X-Message-Number: 7207
From:  (Charles Platt)
Newsgroups: sci.cryonics,sci.physics
Subject: Re: Cryonics Contracts
Date: 21 Nov 1996 13:28:39 -0500
Message-ID: <57270n$>
References: <> <572109$>

Alan \"Uncle Al\" Schwartz () wrote:
> The entire current population of planet Earth would comfortably fit upon 
> the island of Puerto Rico, with elbow room to spare.  Space is no 
> problem.

I am familiar with this Extropian mindset, but unfortunately it is
entirely prescriptive ("how the world should be") and ignores the way the
world is. Urban concentrations of people are notoriously prone to social
breakdown no matter how they're run (or not run). I live in a large city
myself (New York) and I see very clearly that large population densities
simply are not healthy for human beings, probably for deeply seated
evolutionary reasons. The fact that as soon as people get a bunch of
money, they want to move out to suburbs or, even better, they want to buy
a second home in "unspoiled" country, should tell you something about the
way our brains are wired.

I've lived in America for 26 years and have seen significant impact on the
country as a result of population growth during that time.
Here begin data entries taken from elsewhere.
-- ==== Sys2Proof/Certificates/Slice0/Obligations.lean ====
section
/-! DEFINITION. The statements for the provers. Each says what a rule of the spec, or a choice of the model that its log entry names,
requires of `exec`, `step` or a shared operation. -/

section ModelStatements
open Sys2Proof Sys2Proof.Machine

/-! ### The queue and the time of a command -/

/-- A step with a command in front is that command on the state with the queue's rest. -/
def Obligations.StepRunsFrontCommand : Prop :=
  ∀ (c : Instr) (rest : List Instr) (s : State), s.pending = c :: rest → step s = exec c (s.setPending rest)

/-- A step with no command waiting: a timer due now expires, else the placement unit takes a waiting request, else the time base counts
one microsecond and nothing else changes (the model's choice, log 3). -/
def Obligations.EmptyQueueIdles : Prop :=
  ∀ s : State, s.pending = [] →
    (∀ k, s.nextTimer = some (k, 0) → step s = .next (s.runTimer k))
    ∧ ((∀ k, s.nextTimer ≠ some (k, 0)) → s.nextTake ≠ none → step s = .next s.take)
    ∧ ((∀ k, s.nextTimer ≠ some (k, 0)) → s.nextTake = none → step s = .next (s.setTimeBase (s.timeBase + 1)))

/-- A command taken at `t` acts on the part as its own clock has brought it to `t`, and no command touches the queue of the commands that wait
behind it. On the way to `t` the earliest armed timer that is due before `t` expires at its own time, as the command of its row does, then
the next, at most 256 of them; with none due before `t` only the time passes (the model's choices, logs 1, 2, 14 and 20). -/
def Obligations.CommandTakenAtItsTime : Prop :=
  (∀ (c : Instr) (t : Time) (s : State), c.takenAt = some t → exec c s = exec c (s.arrive t))
  ∧ (∀ (c : Instr) (s s' : State), exec c s = .next s' → s'.pending = s.pending)
  ∧ (∀ (s : State) (t : Time), s.arrive t = State.arriveWithin 256 t s)
  ∧ (∀ (s : State) (t : Time) (n : Nat), (∀ k d, s.nextTimer = some (k, d) → (t - s.timeBase).toNat ≤ d) →
    State.arriveWithin n t s = s.setTimeBase t)
  ∧ (∀ (s : State) (t : Time) (n : Nat) (k : Timer) (d : Nat), s.nextTimer = some (k, d) → d < (t - s.timeBase).toNat →
    State.arriveWithin (n + 1) t s
      = State.arriveWithin n t ((s.setTimeBase (s.timeBase + BitVec.ofNat 32 d)).runTimer k))
  ∧ (∀ s : State, s.nextTimer = none ↔ ∀ k x, ¬ s.armedFor k x)
  ∧ (∀ (s : State) (k : Timer) (d : Nat), s.nextTimer = some (k, d) →
    (∃ x, s.armedFor k x ∧ d = s.delayTo x) ∧ ∀ k' x', s.armedFor k' x' → d ≤ s.delayTo x')
  ∧ ∀ (s : State) (k : Timer), exec (k.command s.timeBase) s = .next (s.runTimer k)

/-! ### RESET_N -/

/-- POWER_ON_RESET with both STAGE_FAULT lines negated sets every item to its reset value, from any state; a STAGE_FAULT line found asserted at the
release of RESET_N raises STAGE_FAULT at that moment, once for each such line. The queue and the note of SEL_N lines found low are the model's
(logs 13 and 14). -/
def Obligations.PowerOnReset : Prop :=
  (∀ (lines : ResetLines) (s : State), lines.stageFaultA = false → lines.stageFaultB = false →
    let port (selected : Bool) : LinkPort :=
      { log := [], sticky := 0, enables := 0, response := { status := .none, echo := 0, data := 0, check := 0xA5 },
        ignoring := selected }
    let bank : BankDriver := { state := .idle, waiting := [], stageFault := false }
    let request : RequestPort := { state := .quiet, queue := [], watermark := 8 }
    exec (.powerOnReset lines) s = .next
      { timeBase := 0
        clock :=
          { sync := .stopped, lastTooth := 0, period := none, normalSeen := false, tooth := 0, revolution := 0,
            lastAngle := 0, cycle := 0, cam := { seen := false, good := false, opposite := false, verdict := false },
            stall := none }
        marks := Eight.all none
        pool := { free := List.finRange 40, lists := Eight.all [], quarantine := [] }
        table := Eight.all
          { bank := none, tdc := 0, released := 0, fired := 0, lastFired := 0, carry := none, carryCount := 0, streak := 0 }
        staging := { fuel := request, thermal := request, fuelRun := 0 }
        limits :=
          { overspeed := 2800, budget := 6000, fuelCeiling := 12, thermalCeiling := 6, reserve := 6, enables := 0xFF,
            overspeedActive := false }
        drivers := { bankA := bank, bankB := bank, fire := 0 }
        faults := { pending := 0, mask := 0, capture := none, raised := [] }
        links :=
          { fuel := port lines.fuelSelected, thermal := port lines.thermalSelected,
            supervisor := port lines.supervisorSelected }
        engine :=
          { config :=
              { cylinderCount := 6, firingOrder := #v[1, 5, 3, 6, 2, 4, 0, 0], bankMap := 0b00111000, tdc1 := 1088,
                camLo := 10560, camHi := 11039, lead := 384, speed := 3000, minDwell := 150, bankRecovery := 40,
                maxSlip := 100, peakDeadline := 300, stallTimeout := 200, preWindow := { lo := -640, hi := -32 },
                mainWindow := { lo := -400, hi := 320 }, afterWindow := { lo := 0, hi := 640 },
                lateWindow := { lo := 640, hi := 2400 }, cap := 5, carryLimit := 3 }
            valid := false, geometry := none }
        pending := s.pending })
  ∧
  (∀ (lines : ResetLines) (s : State), lines.stageFaultA = true ∨ lines.stageFaultB = true →
    let r : FaultRecord := { kind := .stageFault, cylinder := none, slot := none, cycle := 0, time := 0 }
    let both := lines.stageFaultA && lines.stageFaultB
    ∃ u, exec (.powerOnReset { lines with stageFaultA := false, stageFaultB := false }) s = .next u
      ∧ exec (.powerOnReset lines) s = .next
        { u with
          drivers :=
            { bankA := { state := .idle, waiting := [], stageFault := lines.stageFaultA }
              bankB := { state := .idle, waiting := [], stageFault := lines.stageFaultB }, fire := 0 }
          faults :=
            { pending := 0b00100000000, mask := 0, capture := some { record := r, follow := if both then 1 else 0 },
              raised := [] }
          links := u.links.set .supervisor
            { u.links.get .supervisor with
              log := if both then [.fault r, .fault r] else [.fault r]
              sticky := 0b10000000000 } })

/-! ### Invariants -/

/-- The state after a power-on reset meets every invariant below. -/
def Obligations.InvariantsAtReset : Prop :=
  State.reset.timelineSound ∧ State.reset.noneReleased ∧ State.reset.pool.sorted ∧ State.reset.pool.ascending
    ∧ State.reset.withinCap ∧ State.reset.rangesSound ∧ State.reset.budgetSound ∧ State.reset.totalsSound
    ∧ State.reset.clockSound ∧ State.reset.bounded ∧ State.reset.carrySound ∧ State.reset.faults.raised = []
    ∧ ∀ l, State.reset.responseSound l

/-- Every step keeps the partition of the forty slots: each stands in exactly one of the free list, one cylinder list and the
quarantine list. -/
def Obligations.PoolPartitionKept : Prop :=
  ∀ s s' : State, s.pool.partitioned → step s = .next s' → s'.pool.partitioned

/-- Every step keeps the timeline, the waiting lists, the running pulses and the FIRE lines in agreement (`State.timelineSound`): a FIRE
line is asserted exactly while its cylinder has a FIRING record. -/
def Obligations.TimelineSoundKept : Prop :=
  ∀ s s' : State, s.timelineSound → step s = .next s' → s'.timelineSound

/-- A record is RELEASED only while the clock is SYNCED and no overspeed suppression is in force, and every step keeps it so. -/
def Obligations.ReleasedOnlyWhenAllowed : Prop :=
  ∀ s s' : State, s.timelineSound → (s.noneReleased ∨ (s.clock.sync = .synced ∧ s.overspeedSuppression = false)) →
    step s = .next s' → (s'.noneReleased ∨ (s'.clock.sync = .synced ∧ s'.overspeedSuppression = false))

/-- Every step keeps the items of the angle clock those of its sync state (`State.clockSound`), and so the interpolated angle stays
below one revolution in GAP_FOUND and below one cycle in SYNCED. -/
def Obligations.ClockSoundKept : Prop :=
  (∀ s s' : State, s.clockSound → step s = .next s' → s'.clockSound)
  ∧ ∀ (s : State) (t : Time), s.clockSound →
    (s.clock.sync = .gapFound → s.clock.interpolated t ≤ 5759) ∧ (s.clock.sync = .synced → s.clock.interpolated t ≤ 11519)

/-- Every step keeps every log, queue, counter and limit in its range, no carry count above the carry limit, and, while every slot has one home,
the configuration items, the derived values, the fields of every record and the carry entries in theirs, and the placed durations of every
cylinder list within 8,000. A command taken now, and time passing with no timer due, keep the totals of every cylinder in range: the released
total within 8,000, the fired and the last fired total within 16,000. After every step the fault unit has taken every fault raised. -/
def Obligations.BoundsKept : Prop :=
  (∀ s s' : State, s.bounded → step s = .next s' → s'.bounded)
  ∧ (∀ s s' : State, s.carrySound → step s = .next s' → s'.carrySound)
  ∧ (∀ s s' : State, s.faults.raised = [] → step s = .next s' → s'.faults.raised = [])
  ∧ (∀ s s' : State, s.pool.partitioned → s.bounded → s.rangesSound → step s = .next s' → s'.rangesSound)
  ∧ (∀ s s' : State, s.pool.partitioned → s.pool.sorted → s.bounded → s.budgetSound → step s = .next s' → s'.budgetSound)
  ∧ (∀ (c : Instr) (s s' : State), (∀ t, c.takenAt = some t → t = s.timeBase) → s.timelineSound → s.pool.sorted →
    s.withinCap → s.bounded → s.rangesSound → s.budgetSound → s.totalsSound → exec c s = .next s' →
    s'.totalsSound ∧ ∀ x, (s'.table.get x).released ≤ 8000 ∧ (s'.table.get x).fired ≤ 16000 ∧ (s'.table.get x).lastFired ≤ 16000)
  ∧ ∀ (s : State) (t : Time), (∀ k d, s.nextTimer = some (k, d) → (t - s.timeBase).toNat ≤ d) → s.totalsSound →
    (s.setTimeBase t).totalsSound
I've also
traveled through Japan, where you REALLY learn what population density
means. I think it's pretty damned obvious that for purely psychological
reasons, forgetting all the problems about feeding people and keeping them
healthy, the world might be a nicer place with fewer people in it.

But is cryonics going to add to the overpopulation of the planet? Hardly; 
at least, not in my lifetime. With fewer than 1,000 people signed up to be
frozen worldwide, and a less-than-exponential rate of growth, cryonics is
totally irrelevant to population density. Even if some magic process made
cryonics provably workable, I doubt it would become a popular procedure.
There are intense psychological barriers associated with making detailed
plans for your own death--even if "death" becomes potentially reversible.

Life-extension techniques will be far more important as a factor affecting
the population of developed countries, probably about 50 years from now.
Even then, however, the impact may be reduced if life extension also
allows fertility extension. I believe many women would put off having
children into their fifties and sixties and seventies if they had a
doubled maximum lifespan, just as they have already postponed having
children into their thirties and forties today.